Przed szkołą podstawową i gimnazjum w Jastrzębiu Zdroju (woj. śląskie) wybuchł gaz znajdujący się w butlach w osobowym mitsubishi. Siła wybuchu spowodowała uszkodzenie czterech pobliskich pojazdów i wybiła szyby w oknach co najmniej dwóch mieszkań. Policja bada okoliczności zdarzenia. Zdjęcia i filmy otrzymaliśmy od Reporterów 24.
„Doszło do wybuchu gazu, który był przechowywany w samochodzie marki mitsubishi. Pojazd w momencie wybuchu stał na parkingu. Na miejscu znaleźliśmy dwie butle z gazem propan-butan. Trudno stwierdzić, czy znajdowały się one w czasie eksplozji w środku czy na zewnątrz. Kiedy strażacy dojechali na miejsce jedna z butli była poza pojazdem. Mogła jednak znaleźć się tam odrzucona siłą wybuchu” – poinformował nas mł. bryg. Mirosław Juraszczyk, oficer prasowy Komendy Miejskiej Państwowej Straży Pożarnej w Jastrzębiu Zdroju.
Dodał, że na miejscu eksplozji pracowały dwa zastępy straży pożarnej i samochód operacyjny.
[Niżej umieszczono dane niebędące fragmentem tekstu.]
/-- Settles O52: the `SAV` keeps the registers, so the `LOD` reads at the address just written. -/
theorem loadAfterSaveReadsTheByte : Obligations.LoadAfterSaveReadsTheByte := by
  intro fa fb fa' fb' r a r' a' s t hm haddr hexec
  obtain ⟨t', hsav, -, hbyte, -, hregs, -⟩ := savStoresOneByte fa fb r a s hm
  obtain rfl := Host.Outcome.next.inj (hexec.symm.trans hsav)
  rw [exec_lod]
  refine writesReg_completeWrite t r' ?_
  rw [zext16_toNat, hregs a', haddr, hbyte]

/-- Settles O53: the `SAV` leaves the block Running at the default next address, over the memory it wrote. -/
theorem savedByteIsFetchedNext : Obligations.SavedByteIsFetchedNext := by
  intro fa fb r a s t hm habout hstep next byte
  obtain rfl := Host.Outcome.next.inj ((Steps.exec_of_step habout hstep).symm.trans (exec_sav_next fa fb r a s))
  obtain ⟨hrun, -, -⟩ := habout
  have hpc : (nextPc s.pc).toNat = next := by
    rw [nextPc, BitVec.toNat_add]
    rfl
  refine ⟨fun hle => ?_, fun hlt => Steps.step_takesOutOfBounds hrun (hpc.symm ▸ hlt)⟩
  obtain ⟨i, hi⟩ := Memory.decode_four_ok (byte 0) (byte 1) (byte 2) (byte 3)
  refine ⟨i, hi, Memory.step_of_aboutToRun ⟨hrun, hpc.symm ▸ hle, ?_⟩⟩
  have hbyte (k : Nat) : (s.mem.write (readReg s a).toNat (lowByte (readReg s r))).read (next + k) = byte k :=
    read_write hm _ _ _
  simp only [bytesAtPc, hpc]
  rw [hbyte 1, hbyte 2, hbyte 3, ← hi]
  exact congrArg (fun b => decode [b, byte 1, byte 2, byte 3]) (hbyte 0)

end Sys2Proof.Proofs.Access
end

section
/-! The ALU (R139 to R142, R170 to R229): each result as a number or bit by bit, and its way into the register. -/

namespace Sys2Proof.Proofs.Arith

open Sys2Proof.Machine Sys2Proof.Safety

/-- Settles O38. -/
theorem opndCutsToTheLowByte : Obligations.OpndCutsToTheLowByte := by
  intro v w
  cases w with
  | true => exact (Access.zext16_toNat _).trans (Access.lowByte_toNat v)
  | false => rfl

/-- An ALU result that is no fault is written and nothing else (R136). -/
theorem writesReg_finishAlu {s : State} {r : RegAddr} {res : AluResult} {v : Word16} {P : Word16 → Prop}
    (hres : res = .ok v) (hP : P v) : WritesReg sameEnv s r P (finishAlu s r res) := by
  rw [hres]
  exact Access.writesReg_completeWrite s r hP

/-! Relations -/

theorem truth16_toNat (holds : Bool) : (truth16 holds).toNat = if holds = true then 65535 else 0 := by
  cases holds <;> rfl

/-- A relational sentinel for a test that decides `p` (R170). -/
theorem truth16_toNat_of_iff {holds : Bool} {p : Prop} [Decidable p] (h : holds = true ↔ p) :
    (truth16 holds).toNat = if p then 65535 else 0 := by
  rw [truth16_toNat]
  exact if_congr h rfl rfl

/-- Settles O39. -/
theorem relationalWritesAllOnesOrZero : Obligations.RelationalWritesAllOnesOrZero := by
  intro fa fb fc r a b s A B
  rw [exec_equ, exec_neq, exec_gtn, exec_ltn]
  refine ⟨writesReg_finishAlu rfl (truth16_toNat_of_iff ?_), writesReg_finishAlu rfl (truth16_toNat_of_iff ?_),
    writesReg_finishAlu rfl (truth16_toNat_of_iff ?_), writesReg_finishAlu rfl (truth16_toNat_of_iff ?_)⟩
  · rw [beq_iff_eq, ← BitVec.toNat_inj]
  · rw [bne_iff_ne, ne_eq, ← BitVec.toNat_inj]
  · rw [BitVec.ult_eq_decide, decide_eq_true_iff]
  · rw [BitVec.ult_eq_decide, decide_eq_true_iff]

/-! Arithmetic modulo 65536 -/

section
variable (A B : Word16)

theorem toNat_add_int : ((A + B).toNat : Int) = ((A.toNat : Int) + B.toNat) % 65536 := by
  rw [BitVec.toNat_add]
  rfl

theorem toNat_sub_int : ((A - B).toNat : Int) = ((A.toNat : Int) - B.toNat) % 65536 := by
  have hB := B.isLt
  rw [BitVec.toNat_sub]
  omega

theorem toNat_mul_int : ((A * B).toNat : Int) = ((A.toNat : Int) * B.toNat) % 65536 := by
  rw [BitVec.toNat_mul]
  rfl

end

/-- Settles O40. -/
theorem arithmeticWrapsModulo65536 : Obligations.ArithmeticWrapsModulo65536 := by
  intro fa fb fc r a b s A B
  rw [exec_add, exec_sub, exec_mlt, exec_inc, exec_dec]
  exact ⟨writesReg_finishAlu rfl (toNat_add_int _ _), writesReg_finishAlu rfl (toNat_sub_int _ _),
    writesReg_finishAlu rfl (toNat_mul_int _ _), writesReg_finishAlu rfl (toNat_add_int _ 1#16),
    writesReg_finishAlu rfl (toNat_sub_int _ 1#16)⟩

/-! Division -/

/-- Settles O41: the quotient and remainder of the unsigned numbers. -/
theorem divisionGivesQuotientAndRemainder : Obligations.DivisionGivesQuotientAndRemainder := by
  intro fa fb fc r a b s A B hB
  have hne : opnd (readReg s b) fa ≠ 0#16 := fun h => hB (congrArg BitVec.toNat h)
  rw [exec_div, exec_mod]
  exact ⟨A / B, A % B, (Nat.div_add_mod A B).symm, Nat.mod_lt A (Nat.pos_of_ne_zero hB),
    writesReg_finishAlu (aluDiv_of_ne hne) BitVec.toNat_udiv, writesReg_finishAlu (aluMod_of_ne hne) BitVec.toNat_umod⟩

theorem takesDivideByZero {s : State} (hpc : s.pc.toNat ≤ 65532) (r : RegAddr) {res : AluResult}
    (hres : res = .error .divideByZero) : TakesFault sameEnv s .divideByZero (wordAtPc s) (finishAlu s r res) := by
  rw [hres, finishAlu_error]
  exact Steps.takesFault_raiseFault rfl rfl rfl (Steps.rawAtPc_eq_wordAtPc hpc) ⟨rfl, rfl, rfl, rfl⟩

/-- Settles O42. -/
theorem divisionByZeroTakesTheFault : Obligations.DivisionByZeroTakesTheFault := by
  intro fa fb fc r a b s hpc hzero
  rw [exec_div, exec_mod]
  exact ⟨takesDivideByZero hpc r (aluDiv_of_eq hzero), takesDivideByZero hpc r (aluMod_of_eq hzero)⟩

/-! Bits and shifts -/

/-- Settles O43. -/
theorem bitwiseActsOnEveryBit : Obligations.BitwiseActsOnEveryBit := by
  intro fa fb fc r a b s A B
  rw [exec_eor, exec_and, exec_xor, exec_not]
  refine ⟨writesReg_finishAlu rfl fun k _ => BitVec.getLsbD_or, writesReg_finishAlu rfl fun k _ => BitVec.getLsbD_and,
    writesReg_finishAlu rfl fun k _ => BitVec.getLsbD_xor, writesReg_finishAlu rfl fun k hk => ?_⟩
  rw [BitVec.getLsbD_not, decide_eq_true hk, Bool.true_and]

/-- Settles O44. -/
theorem logicalShiftsByTheWholeAmount : Obligations.LogicalShiftsByTheWholeAmount := by
  intro fa fb fc r a b s A B
  rw [exec_lsh, exec_rsh]
  refine ⟨writesReg_finishAlu rfl ?_, writesReg_finishAlu rfl ?_⟩
  · rw [apply_ite BitVec.toNat, BitVec.toNat_shiftLeft, Nat.shiftLeft_eq]
    rfl
  · rw [apply_ite BitVec.toNat, BitVec.toNat_ushiftRight, Nat.shiftRight_eq_div_pow]
    rfl

/-- The ring of R228: bit 15 comes round to bit 0, the others move up. -/
theorem getLsbD_rotate (A : Word16) {k : Nat} (hk : k < 16) :
    ((A <<< 1) ||| (A >>> 15)).getLsbD ((k + 1) % 16) = A.getLsbD k := by
  rw [BitVec.getLsbD_or, BitVec.getLsbD_shiftLeft, BitVec.getLsbD_ushiftRight]
  by_cases htop : k = 15
  · subst htop
    simp
  · rw [Nat.mod_eq_of_lt (by omega : k + 1 < 16), BitVec.getLsbD_of_ge A (15 + (k + 1)) (by omega)]
    simp [show k + 1 < 16 by omega]

/-- Settles O45. -/
theorem rotMovesEveryBitUpByOne : Obligations.RotMovesEveryBitUpByOne := by
  intro fa fb r a s A
  rw [exec_rot]
  exact writesReg_finishAlu rfl fun k hk => getLsbD_rotate A hk

theorem getLsbD_carryFill (fc : Bool) {k : Nat} (hk : k < 16) : (carryFill fc).getLsbD k = fc := by
  cases fc with
  | true =>
    show (BitVec.allOnes 16).getLsbD k = true
    rw [BitVec.getLsbD_allOnes, decide_eq_true hk]
  | false => exact BitVec.getLsbD_zero

/-- The shift of R229: the fill comes in below the amount. -/
theorem getLsbD_cascade (A : Word16) (fc : Bool) {n k : Nat} (hn : n < 16) (hk : k < 16) :
    ((A <<< n) ||| (carryFill fc >>> (16 - n))).getLsbD k = if k < n then fc else A.getLsbD (k - n) := by
  rw [BitVec.getLsbD_or, BitVec.getLsbD_shiftLeft, BitVec.getLsbD_ushiftRight]
  split_ifs with h
  · rw [getLsbD_carryFill fc (by omega)]
    simp [h]
  · rw [BitVec.getLsbD_of_ge (carryFill fc) _ (by omega)]
    simp [h, hk]

/-- Settles O46: an amount of 16 or more leaves nothing but the fill. -/
theorem casFillsVacatedBitsWithTheFlag : Obligations.CasFillsVacatedBitsWithTheFlag := by
  intro fa fb fc r a b s A B
  rw [exec_cas]
  refine writesReg_finishAlu rfl fun k hk => ?_
  by_cases hB : 16 ≤ B
  · rw [if_pos hB, getLsbD_carryFill fc hk, if_pos (by omega)]
  · rw [if_neg hB, getLsbD_cascade A fc (Nat.lt_of_not_le hB) hk]

end Sys2Proof.Proofs.Arith
end

section
/-! The control instructions that complete in every state (R150, R151, R153). -/

namespace Sys2Proof.Proofs.Branch

open Sys2Proof.Machine Sys2Proof.Safety

/-- Settles O34. -/
theorem nopOnlyAdvances : Obligations.NopOnlyAdvances := by
  intro s
  rw [exec_nop]
  exact Control.complete_onlyMovesPc s (nextPc s.pc)

/-- Settles O35. -/
theorem hltOnlyHalts : Obligations.HltOnlyHalts := by
  intro s
  rw [exec_hlt]
  exact ⟨_, complete_next s _, rfl, rfl, fun _ => rfl, fun _ => rfl, rfl, rfl, rfl, rfl, rfl, rfl, rfl⟩

/-- The words of `BRA` (R97 shape BR): flags `B` and `C` and the last byte are free. -/
theorem decode_bra {raw0 : Byte} (h : raw0.toNat / 8 = 2) (raw1 raw2 raw3 : Byte) :
    decode [raw0, raw1, raw2, raw3] = .ok (.bra (decide (raw0.toNat / 4 % 2 = 1)) raw1 raw2) := by
  rw [← Encoding.rawFlagA_eq]
  exact Memory.decode_of_opcode (Encoding.opcodeOfNat_of_code (op := .bra) h) raw1 raw2 raw3

/-- `BRA` only sets `pc`, to `x[r]` or the default next address by its prepared condition (R153). -/
theorem exec_bra_onlyMovesPc (s : State) (fa : Bool) (r a : RegAddr) :
    OnlyMovesPc s (if opnd (readReg s a) fa ≠ 0#16 then readReg s r else nextPc s.pc) (exec (.bra fa r a) s) := by
  rw [exec_bra]
  exact Control.complete_onlyMovesPc s _

theorem exec_bra_taken {s : State} {fa : Bool} {a : RegAddr} (h : opnd (readReg s a) fa ≠ 0#16) (r : RegAddr) :
    OnlyMovesPc s (readReg s r) (exec (.bra fa r a) s) := by
  have hmove := exec_bra_onlyMovesPc s fa r a
  rwa [if_pos h] at hmove

theorem exec_bra_not_taken {s : State} {fa : Bool} {a : RegAddr} (h : opnd (readReg s a) fa = 0#16) (r : RegAddr) :
    OnlyMovesPc s (nextPc s.pc) (exec (.bra fa r a) s) := by
  have hmove := exec_bra_onlyMovesPc s fa r a
  rwa [if_neg (not_not_intro h)] at hmove

/-- Settles O37: as for `JMP`, the step after a taken branch is the one that meets the bound of the fetch. -/
theorem braBranchesOnThePreparedCondition : Obligations.BraBranchesOnThePreparedCondition := by
  refine ⟨fun raw0 raw1 raw2 raw3 h => decode_bra h raw1 raw2 raw3, fun s fa r a h => exec_bra_taken h r,
    fun s fa r a h => exec_bra_not_taken h r, ?_⟩
  intro s t u fa r a hrun htaken hexec htarget hstep
  have hmove : OnlyMovesPc s (readReg s r) (.next t) := hexec ▸ exec_bra_taken htaken r
  obtain rfl := Host.Outcome.next.inj (hstep.symm.trans (Control.step_outOfBounds_of_onlyMovesPc hmove hrun htarget))
  obtain ⟨t', hnext, hpc, -⟩ := hmove
  obtain rfl := Host.Outcome.next.inj hnext
  exact ⟨rfl, hpc, rfl⟩

end Sys2Proof.Proofs.Branch
end

section
/-! The status query, the data channel and what the boundary shows (R270 to R280, R300). -/

namespace Sys2Proof.Proofs.Channel

open Sys2Proof.Machine Sys2Proof.Safety Sys2Proof.Proofs.Effects

/-- Settles O60. -/
theorem everyLinedUpAnswerIsGiven : Obligations.EveryLinedUpAnswerIsGiven := by
  intro s req answer rest h
  rw [portResponse, h]

/-! The draw of `QOP` -/

theorem qopValue_lined_up {s : State} {value : Word16} {rest : List Word16} (h : s.qopAnswers = value :: rest)
    (fa fb fc : Bool) : qopValue s fa fb fc = value := by
  rw [qopValue, h]

theorem qopValue_free {s : State} (h : s.qopAnswers = []) (fa fb fc : Bool) :
    qopValue s fa fb fc = Config.qopStatus s.draws fa fb fc := by
  rw [qopValue, h]

/-- Settles O54. -/
theorem qopWritesTheDrawnValue : Obligations.QopWritesTheDrawnValue := by
  intro fa fb fc r s oneDraw
  have hwrites {P : Word16 → Prop} (hP : P (qopValue s fa fb fc)) : WritesReg oneDraw s r P (exec (.qop fa fb fc r) s) := by
    rw [exec_qop, completeWrite_next]
    exact Access.writesReg_commit (drawQop_regs s) (drawQop_mem s) (Encoding.sameStatus_drawQop s) hP ⟨rfl, rfl, rfl, rfl⟩
  exact ⟨fun value rest h => hwrites (qopValue_lined_up h fa fb fc), fun h => hwrites (qopValue_free h fa fb fc)⟩

/-! Requests -/

/-- A request answered `Ok(data)` whose data is stored (R277 to R279). -/
theorem writesReg_transact {s : State} {req : PortRequest} {data : Word16} (h : portResponse s req = .ok data)
    (r : RegAddr) : WritesReg (sent req) s r (fun v => v = data) (transact s req (storeData r)) := by
  rw [transact_ok h, storeData_eq]
  exact Access.writesReg_commit (sendRequest_regs s req) (sendRequest_mem s req) (Encoding.sameStatus_sendRequest s req) rfl
    ⟨rfl, rfl, rfl, rfl⟩

/-- Settles O55. -/
theorem channelAnswerIsWritten : Obligations.ChannelAnswerIsWritten := by
  intro fa fb fc r a b s data query configure read
  rw [exec_qdc, exec_cdc, exec_rea]
  exact ⟨fun h => writesReg_transact h r, fun h => writesReg_transact h r, fun h => writesReg_transact h r⟩

/-- Settles O56. -/
theorem wriSendsAndWritesNoRegister : Obligations.WriSendsAndWritesNoRegister := by
  intro r a s data write h
  exact ⟨_, (exec_wri r a s).trans (transact_ok h _), rfl, fun _ => rfl, fun _ => rfl, ⟨rfl, rfl, rfl, rfl⟩,
    ⟨rfl, rfl, rfl, rfl⟩⟩

theorem exec_of_fail {s : State} {i : Instr} {req : PortRequest} (hreq : requestOf s i = some req)
    (hfail : portResponse s req = .fail) : exec i s = .next (raiseFault (sendRequest s req) .portFault) := by
  rw [exec_eq_settle, resultOf_of_requestOf hreq, hfail, afterDraw_of_requestOf hreq]
  rfl

/-- Settles O57. -/
theorem failedRequestTakesTheFault : Obligations.FailedRequestTakesTheFault := by
  intro i s req hpc hreq hfail
  have hraises : Raises s i .portFault := raises_portFault.2 ((portFails_iff s i).2 ⟨req, hreq, hfail⟩)
  have hraw := Steps.faultRaw_of_raises hpc hraises
  rw [afterDraw_of_requestOf hreq] at hraw
  rw [exec_of_fail hreq hfail]
  exact Steps.takesFault_raiseFault (sendRequest_regs s req) (sendRequest_pc s req) (sendRequest_mem s req) hraw
    ⟨rfl, rfl, rfl, rfl⟩

/-- A data-channel instruction sends its request whatever the port answers (R71, R272). -/
theorem exec_sends {s : State} {i : Instr} {req : PortRequest} (h : requestOf s i = some req) :
    ∃ t, exec i s = .next t ∧ t.portLog = req :: s.portLog := by
  obtain ⟨hlog, -⟩ := Steps.port_of_exec (exec_eq_settle i s)
  exact ⟨_, exec_eq_settle i s, by rw [hlog, afterDraw_of_requestOf h, sendRequest_portLog]⟩

/-- Settles O59. -/
theorem requestsCarryTheirCodes : Obligations.RequestsCarryTheirCodes := by
  intro fa fb fc r a b s sends
  have hsends {i : Instr} {req : PortRequest} (h : requestOf s i = some req) : sends (requestOutputs req) i := by
    obtain ⟨t, hexec, hlog⟩ := exec_sends h
    exact ⟨t, req, hexec, hlog, rfl⟩
  exact ⟨hsends (i := .qdc fa fb fc r a b) rfl, hsends (i := .cdc fa fb fc r a b) rfl, hsends (i := .rea r a) rfl,
    hsends (i := .wri r a) rfl⟩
Poszkodowany został kierowca pojazdu, przewieziono go do szpitala. Jednak nie doznał żadnych poważnych obrażeń.
Duża siła wybuchu
Samo auto zostało mocno zniszczone, siła wybuchu była duża - cztery znajdujące się w pobliżu mitsubishi pojazdy także zostały uszkodzone. "Przednia szyba samochodu wylądowała na dachu pobliskiej szkoły" - powiedziała st. sierż. Magdalena Szust, oficer prasowy Komendy Miejskiej Policji w Jastrzebiu Zdrój. Dodała, że w co najmniej dwóch mieszkaniach pobliskiego budynku pękły szyby w oknach.
Ze wstępnych ustaleń policji wynika, że przyczyną wybuchu był ulatniający się gaz. "Nie wiadomo czy stało się to celowo, czy nie. Tą kwestię wyjaśni śledztwo" - powiedziała st. sierż. Szust. Dodała także, że w pobliżu pojazdu znaleziono wiatrówkę, która najprawdopodobniej wypadła z niego w czasie eksplozji.